START DATA FOR PROCESSING

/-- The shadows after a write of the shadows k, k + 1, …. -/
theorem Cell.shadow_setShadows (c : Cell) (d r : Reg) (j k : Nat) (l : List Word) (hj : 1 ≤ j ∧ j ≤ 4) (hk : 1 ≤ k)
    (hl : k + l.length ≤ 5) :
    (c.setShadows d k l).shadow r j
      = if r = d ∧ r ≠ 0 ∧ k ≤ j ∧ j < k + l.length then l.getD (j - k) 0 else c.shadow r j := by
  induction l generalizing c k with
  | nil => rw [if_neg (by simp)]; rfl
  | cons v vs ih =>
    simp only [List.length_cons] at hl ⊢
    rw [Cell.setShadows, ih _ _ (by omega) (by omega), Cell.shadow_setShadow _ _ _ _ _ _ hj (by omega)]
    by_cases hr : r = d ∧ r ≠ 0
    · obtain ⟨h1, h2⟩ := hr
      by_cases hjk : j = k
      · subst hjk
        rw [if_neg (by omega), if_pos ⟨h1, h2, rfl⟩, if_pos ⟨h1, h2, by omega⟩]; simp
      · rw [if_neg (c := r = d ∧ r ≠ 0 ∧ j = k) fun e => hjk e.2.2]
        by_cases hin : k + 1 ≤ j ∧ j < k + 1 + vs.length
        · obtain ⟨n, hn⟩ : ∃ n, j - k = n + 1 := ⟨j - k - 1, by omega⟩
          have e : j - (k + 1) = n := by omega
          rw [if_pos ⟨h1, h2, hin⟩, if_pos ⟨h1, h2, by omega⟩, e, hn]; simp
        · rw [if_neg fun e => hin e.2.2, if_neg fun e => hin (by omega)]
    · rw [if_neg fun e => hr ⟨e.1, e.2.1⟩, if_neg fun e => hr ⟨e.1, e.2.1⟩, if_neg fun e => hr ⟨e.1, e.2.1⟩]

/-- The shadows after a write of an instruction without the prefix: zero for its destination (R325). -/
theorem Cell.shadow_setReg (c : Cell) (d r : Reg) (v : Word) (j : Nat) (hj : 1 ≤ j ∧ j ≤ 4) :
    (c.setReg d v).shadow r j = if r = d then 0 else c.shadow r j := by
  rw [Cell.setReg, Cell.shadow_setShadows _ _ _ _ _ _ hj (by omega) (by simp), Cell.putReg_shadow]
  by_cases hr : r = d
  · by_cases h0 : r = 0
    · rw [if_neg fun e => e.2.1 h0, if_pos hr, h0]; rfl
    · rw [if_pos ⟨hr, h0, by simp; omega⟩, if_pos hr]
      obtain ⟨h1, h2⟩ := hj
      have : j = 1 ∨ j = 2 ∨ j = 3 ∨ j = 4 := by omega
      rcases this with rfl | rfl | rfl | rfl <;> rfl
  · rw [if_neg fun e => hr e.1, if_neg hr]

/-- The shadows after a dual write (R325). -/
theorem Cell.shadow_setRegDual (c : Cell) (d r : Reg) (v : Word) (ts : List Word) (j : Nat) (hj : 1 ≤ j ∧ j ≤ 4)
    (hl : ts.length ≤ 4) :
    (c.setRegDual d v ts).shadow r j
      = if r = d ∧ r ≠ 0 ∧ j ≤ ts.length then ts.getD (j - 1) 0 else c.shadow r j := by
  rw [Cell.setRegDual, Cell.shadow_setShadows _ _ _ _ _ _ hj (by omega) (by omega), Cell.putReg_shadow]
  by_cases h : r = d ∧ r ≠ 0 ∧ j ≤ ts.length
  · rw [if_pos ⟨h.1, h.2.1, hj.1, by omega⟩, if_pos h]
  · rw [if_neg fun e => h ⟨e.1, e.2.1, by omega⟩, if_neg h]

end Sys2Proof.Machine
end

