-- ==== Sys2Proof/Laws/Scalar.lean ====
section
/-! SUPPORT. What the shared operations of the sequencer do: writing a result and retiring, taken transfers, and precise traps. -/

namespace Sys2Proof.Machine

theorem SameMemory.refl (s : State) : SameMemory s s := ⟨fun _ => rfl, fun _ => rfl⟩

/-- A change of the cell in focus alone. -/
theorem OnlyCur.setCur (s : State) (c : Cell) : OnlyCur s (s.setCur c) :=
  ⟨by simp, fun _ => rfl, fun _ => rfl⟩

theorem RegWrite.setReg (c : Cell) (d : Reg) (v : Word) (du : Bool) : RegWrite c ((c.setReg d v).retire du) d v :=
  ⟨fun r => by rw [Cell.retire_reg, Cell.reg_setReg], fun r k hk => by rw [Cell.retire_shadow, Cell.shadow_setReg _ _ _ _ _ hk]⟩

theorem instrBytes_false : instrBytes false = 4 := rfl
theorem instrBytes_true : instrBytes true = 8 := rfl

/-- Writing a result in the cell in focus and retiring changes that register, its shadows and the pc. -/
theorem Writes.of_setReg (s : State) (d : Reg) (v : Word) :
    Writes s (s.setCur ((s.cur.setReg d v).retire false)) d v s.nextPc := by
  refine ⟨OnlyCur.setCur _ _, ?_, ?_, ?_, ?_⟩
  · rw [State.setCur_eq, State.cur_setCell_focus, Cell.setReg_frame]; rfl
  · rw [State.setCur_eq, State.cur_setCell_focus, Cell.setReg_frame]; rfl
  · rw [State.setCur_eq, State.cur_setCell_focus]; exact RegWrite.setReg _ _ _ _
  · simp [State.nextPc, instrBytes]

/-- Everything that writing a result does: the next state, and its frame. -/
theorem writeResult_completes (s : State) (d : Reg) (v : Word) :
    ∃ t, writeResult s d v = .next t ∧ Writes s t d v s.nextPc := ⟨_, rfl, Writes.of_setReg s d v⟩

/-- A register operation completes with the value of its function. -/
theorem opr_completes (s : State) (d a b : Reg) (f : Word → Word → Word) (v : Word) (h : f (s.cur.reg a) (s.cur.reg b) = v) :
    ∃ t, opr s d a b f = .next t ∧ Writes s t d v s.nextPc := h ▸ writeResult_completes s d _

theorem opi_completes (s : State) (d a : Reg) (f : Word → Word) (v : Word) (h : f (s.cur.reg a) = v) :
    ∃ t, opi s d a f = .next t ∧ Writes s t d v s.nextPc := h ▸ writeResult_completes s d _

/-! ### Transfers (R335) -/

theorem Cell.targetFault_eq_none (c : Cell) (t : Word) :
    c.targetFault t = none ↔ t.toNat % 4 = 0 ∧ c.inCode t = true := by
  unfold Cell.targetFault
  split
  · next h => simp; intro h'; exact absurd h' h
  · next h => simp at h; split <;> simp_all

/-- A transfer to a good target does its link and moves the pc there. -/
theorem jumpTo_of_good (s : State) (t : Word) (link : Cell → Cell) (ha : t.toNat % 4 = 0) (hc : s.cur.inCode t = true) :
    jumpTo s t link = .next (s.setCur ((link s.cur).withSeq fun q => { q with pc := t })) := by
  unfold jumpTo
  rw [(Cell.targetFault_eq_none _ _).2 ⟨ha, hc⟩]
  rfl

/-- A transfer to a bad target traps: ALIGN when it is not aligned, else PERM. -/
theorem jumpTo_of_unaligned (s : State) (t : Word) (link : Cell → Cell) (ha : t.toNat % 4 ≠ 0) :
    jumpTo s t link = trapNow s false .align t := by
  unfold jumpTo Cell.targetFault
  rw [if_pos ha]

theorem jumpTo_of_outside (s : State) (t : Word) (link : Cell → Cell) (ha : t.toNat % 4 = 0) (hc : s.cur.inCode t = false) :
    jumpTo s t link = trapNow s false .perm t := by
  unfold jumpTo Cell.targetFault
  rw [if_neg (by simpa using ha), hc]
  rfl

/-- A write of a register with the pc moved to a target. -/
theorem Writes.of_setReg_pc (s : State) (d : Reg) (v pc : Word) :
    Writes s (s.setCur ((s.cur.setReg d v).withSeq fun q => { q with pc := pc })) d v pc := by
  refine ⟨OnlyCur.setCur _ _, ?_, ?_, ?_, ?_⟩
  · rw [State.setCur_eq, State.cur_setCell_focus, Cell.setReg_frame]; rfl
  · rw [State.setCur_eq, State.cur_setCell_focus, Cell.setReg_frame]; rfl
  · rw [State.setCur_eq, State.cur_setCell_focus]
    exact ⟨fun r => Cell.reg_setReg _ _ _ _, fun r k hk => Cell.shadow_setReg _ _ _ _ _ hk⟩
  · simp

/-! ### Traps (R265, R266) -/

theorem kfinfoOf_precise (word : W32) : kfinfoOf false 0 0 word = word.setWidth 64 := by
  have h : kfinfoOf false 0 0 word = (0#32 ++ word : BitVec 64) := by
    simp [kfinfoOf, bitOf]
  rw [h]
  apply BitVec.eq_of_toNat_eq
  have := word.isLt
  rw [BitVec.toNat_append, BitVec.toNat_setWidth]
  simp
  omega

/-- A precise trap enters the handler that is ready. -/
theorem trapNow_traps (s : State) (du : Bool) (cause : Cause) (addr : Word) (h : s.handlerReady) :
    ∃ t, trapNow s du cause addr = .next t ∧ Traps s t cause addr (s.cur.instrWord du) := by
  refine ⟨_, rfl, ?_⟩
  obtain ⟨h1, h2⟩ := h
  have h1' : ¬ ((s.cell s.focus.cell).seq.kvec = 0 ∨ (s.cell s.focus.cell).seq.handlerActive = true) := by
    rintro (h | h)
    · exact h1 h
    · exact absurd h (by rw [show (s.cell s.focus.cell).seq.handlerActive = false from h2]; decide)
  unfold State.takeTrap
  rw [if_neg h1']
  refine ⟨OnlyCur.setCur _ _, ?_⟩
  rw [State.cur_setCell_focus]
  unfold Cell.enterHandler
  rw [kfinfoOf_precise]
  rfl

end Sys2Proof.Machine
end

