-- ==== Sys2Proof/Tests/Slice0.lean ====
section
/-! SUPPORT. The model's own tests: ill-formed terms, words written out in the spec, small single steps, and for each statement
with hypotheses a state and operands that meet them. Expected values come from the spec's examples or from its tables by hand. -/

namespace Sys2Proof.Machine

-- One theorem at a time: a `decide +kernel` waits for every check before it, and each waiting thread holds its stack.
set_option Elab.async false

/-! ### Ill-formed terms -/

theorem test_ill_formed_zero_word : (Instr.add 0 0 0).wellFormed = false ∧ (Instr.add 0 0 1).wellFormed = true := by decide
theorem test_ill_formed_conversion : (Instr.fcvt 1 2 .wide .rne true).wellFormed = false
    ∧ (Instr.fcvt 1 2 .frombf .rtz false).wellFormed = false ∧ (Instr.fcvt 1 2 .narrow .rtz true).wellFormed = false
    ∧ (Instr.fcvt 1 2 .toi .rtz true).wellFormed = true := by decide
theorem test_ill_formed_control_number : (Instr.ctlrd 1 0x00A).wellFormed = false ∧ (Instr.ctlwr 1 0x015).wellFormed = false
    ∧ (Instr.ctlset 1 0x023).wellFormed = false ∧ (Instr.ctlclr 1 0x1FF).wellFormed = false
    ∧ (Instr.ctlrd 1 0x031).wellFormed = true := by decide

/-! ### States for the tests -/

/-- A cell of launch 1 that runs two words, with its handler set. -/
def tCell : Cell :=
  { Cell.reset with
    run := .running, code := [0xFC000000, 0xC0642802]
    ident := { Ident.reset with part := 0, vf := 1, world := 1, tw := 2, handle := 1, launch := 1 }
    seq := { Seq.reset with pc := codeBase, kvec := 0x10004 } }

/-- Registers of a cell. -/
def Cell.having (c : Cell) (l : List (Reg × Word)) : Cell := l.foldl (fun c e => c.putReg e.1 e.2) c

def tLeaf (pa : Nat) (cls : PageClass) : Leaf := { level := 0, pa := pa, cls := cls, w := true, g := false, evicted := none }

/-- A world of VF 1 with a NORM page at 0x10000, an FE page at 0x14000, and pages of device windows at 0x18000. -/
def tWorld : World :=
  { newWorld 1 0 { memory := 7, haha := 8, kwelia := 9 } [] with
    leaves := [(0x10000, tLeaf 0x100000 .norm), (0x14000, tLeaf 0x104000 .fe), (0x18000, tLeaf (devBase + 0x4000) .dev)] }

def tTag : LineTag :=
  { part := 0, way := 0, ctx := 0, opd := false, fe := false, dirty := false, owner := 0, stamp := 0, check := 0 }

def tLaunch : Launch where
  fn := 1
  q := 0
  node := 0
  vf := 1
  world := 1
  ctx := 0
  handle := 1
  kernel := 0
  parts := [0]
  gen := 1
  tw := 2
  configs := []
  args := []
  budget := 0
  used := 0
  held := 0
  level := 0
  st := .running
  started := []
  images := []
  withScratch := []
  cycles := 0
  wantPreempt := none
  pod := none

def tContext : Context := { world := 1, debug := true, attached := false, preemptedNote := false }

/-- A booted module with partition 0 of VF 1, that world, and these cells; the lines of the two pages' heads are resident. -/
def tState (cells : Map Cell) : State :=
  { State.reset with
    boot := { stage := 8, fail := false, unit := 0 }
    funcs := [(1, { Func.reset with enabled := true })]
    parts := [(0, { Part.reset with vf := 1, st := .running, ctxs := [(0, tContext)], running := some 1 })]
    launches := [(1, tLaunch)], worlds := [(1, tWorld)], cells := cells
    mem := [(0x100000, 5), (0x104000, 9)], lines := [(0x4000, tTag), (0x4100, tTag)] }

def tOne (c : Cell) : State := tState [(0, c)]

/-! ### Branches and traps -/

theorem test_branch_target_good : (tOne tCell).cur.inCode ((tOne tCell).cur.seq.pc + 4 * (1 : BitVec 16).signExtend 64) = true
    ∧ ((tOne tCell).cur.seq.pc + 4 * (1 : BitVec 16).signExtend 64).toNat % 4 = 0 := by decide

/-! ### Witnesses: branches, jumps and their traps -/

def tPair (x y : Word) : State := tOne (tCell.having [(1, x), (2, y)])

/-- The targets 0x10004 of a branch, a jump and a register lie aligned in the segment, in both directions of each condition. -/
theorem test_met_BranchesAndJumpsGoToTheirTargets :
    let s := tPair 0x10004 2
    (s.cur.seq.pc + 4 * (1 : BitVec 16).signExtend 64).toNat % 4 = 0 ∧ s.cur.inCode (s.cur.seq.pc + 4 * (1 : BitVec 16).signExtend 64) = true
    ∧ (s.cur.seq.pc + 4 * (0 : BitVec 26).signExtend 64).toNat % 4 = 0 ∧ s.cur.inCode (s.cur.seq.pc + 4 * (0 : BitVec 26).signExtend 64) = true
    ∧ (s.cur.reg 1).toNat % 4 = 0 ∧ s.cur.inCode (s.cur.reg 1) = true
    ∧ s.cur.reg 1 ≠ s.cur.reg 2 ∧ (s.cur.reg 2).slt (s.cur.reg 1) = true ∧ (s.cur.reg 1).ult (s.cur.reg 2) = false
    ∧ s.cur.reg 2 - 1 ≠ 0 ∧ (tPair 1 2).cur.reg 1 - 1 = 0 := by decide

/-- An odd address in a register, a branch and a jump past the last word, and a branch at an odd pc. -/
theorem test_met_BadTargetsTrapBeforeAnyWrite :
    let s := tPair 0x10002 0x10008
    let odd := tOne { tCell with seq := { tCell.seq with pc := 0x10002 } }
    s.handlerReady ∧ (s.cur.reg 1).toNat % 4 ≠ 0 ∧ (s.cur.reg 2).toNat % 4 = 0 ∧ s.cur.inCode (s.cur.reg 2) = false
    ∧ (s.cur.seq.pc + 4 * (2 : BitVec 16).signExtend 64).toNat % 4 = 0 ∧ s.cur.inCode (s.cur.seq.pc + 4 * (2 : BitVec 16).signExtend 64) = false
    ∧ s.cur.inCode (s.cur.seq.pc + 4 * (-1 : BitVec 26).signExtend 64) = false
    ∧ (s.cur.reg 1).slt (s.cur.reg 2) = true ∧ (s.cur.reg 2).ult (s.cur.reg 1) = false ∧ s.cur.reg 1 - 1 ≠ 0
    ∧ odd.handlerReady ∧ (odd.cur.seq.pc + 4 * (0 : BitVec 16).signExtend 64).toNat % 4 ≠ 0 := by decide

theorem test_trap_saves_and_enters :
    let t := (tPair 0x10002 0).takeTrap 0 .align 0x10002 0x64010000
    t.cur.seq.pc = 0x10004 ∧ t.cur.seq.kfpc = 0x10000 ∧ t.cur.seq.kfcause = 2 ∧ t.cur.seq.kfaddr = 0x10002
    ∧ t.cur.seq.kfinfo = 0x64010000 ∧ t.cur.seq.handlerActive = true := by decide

END DATA FOR PROCESSING

*ACTIVITY*
Print exactly the lines from the beginning of the entries through the line with "simp only [List.length_cons] at hl ⊢". Output nothing more.

*OUTPUT FOR THIS EXERCISE*
/-- The shadows after a write of the shadows k, k + 1, …. -/
theorem Cell.shadow_setShadows (c : Cell) (d r : Reg) (j k : Nat) (l : List Word) (hj : 1 ≤ j ∧ j ≤ 4) (hk : 1 ≤ k)
    (hl : k + l.length ≤ 5) :
    (c.setShadows d k l).shadow r j
      = if r = d ∧ r ≠ 0 ∧ k ≤ j ∧ j < k + l.length then l.getD (j - k) 0 else c.shadow r j := by
  induction l generalizing c k with
  | nil => rw [if_neg (by simp)]; rfl
  | cons v vs ih =>
    simp only [List.length_cons] at hl ⊢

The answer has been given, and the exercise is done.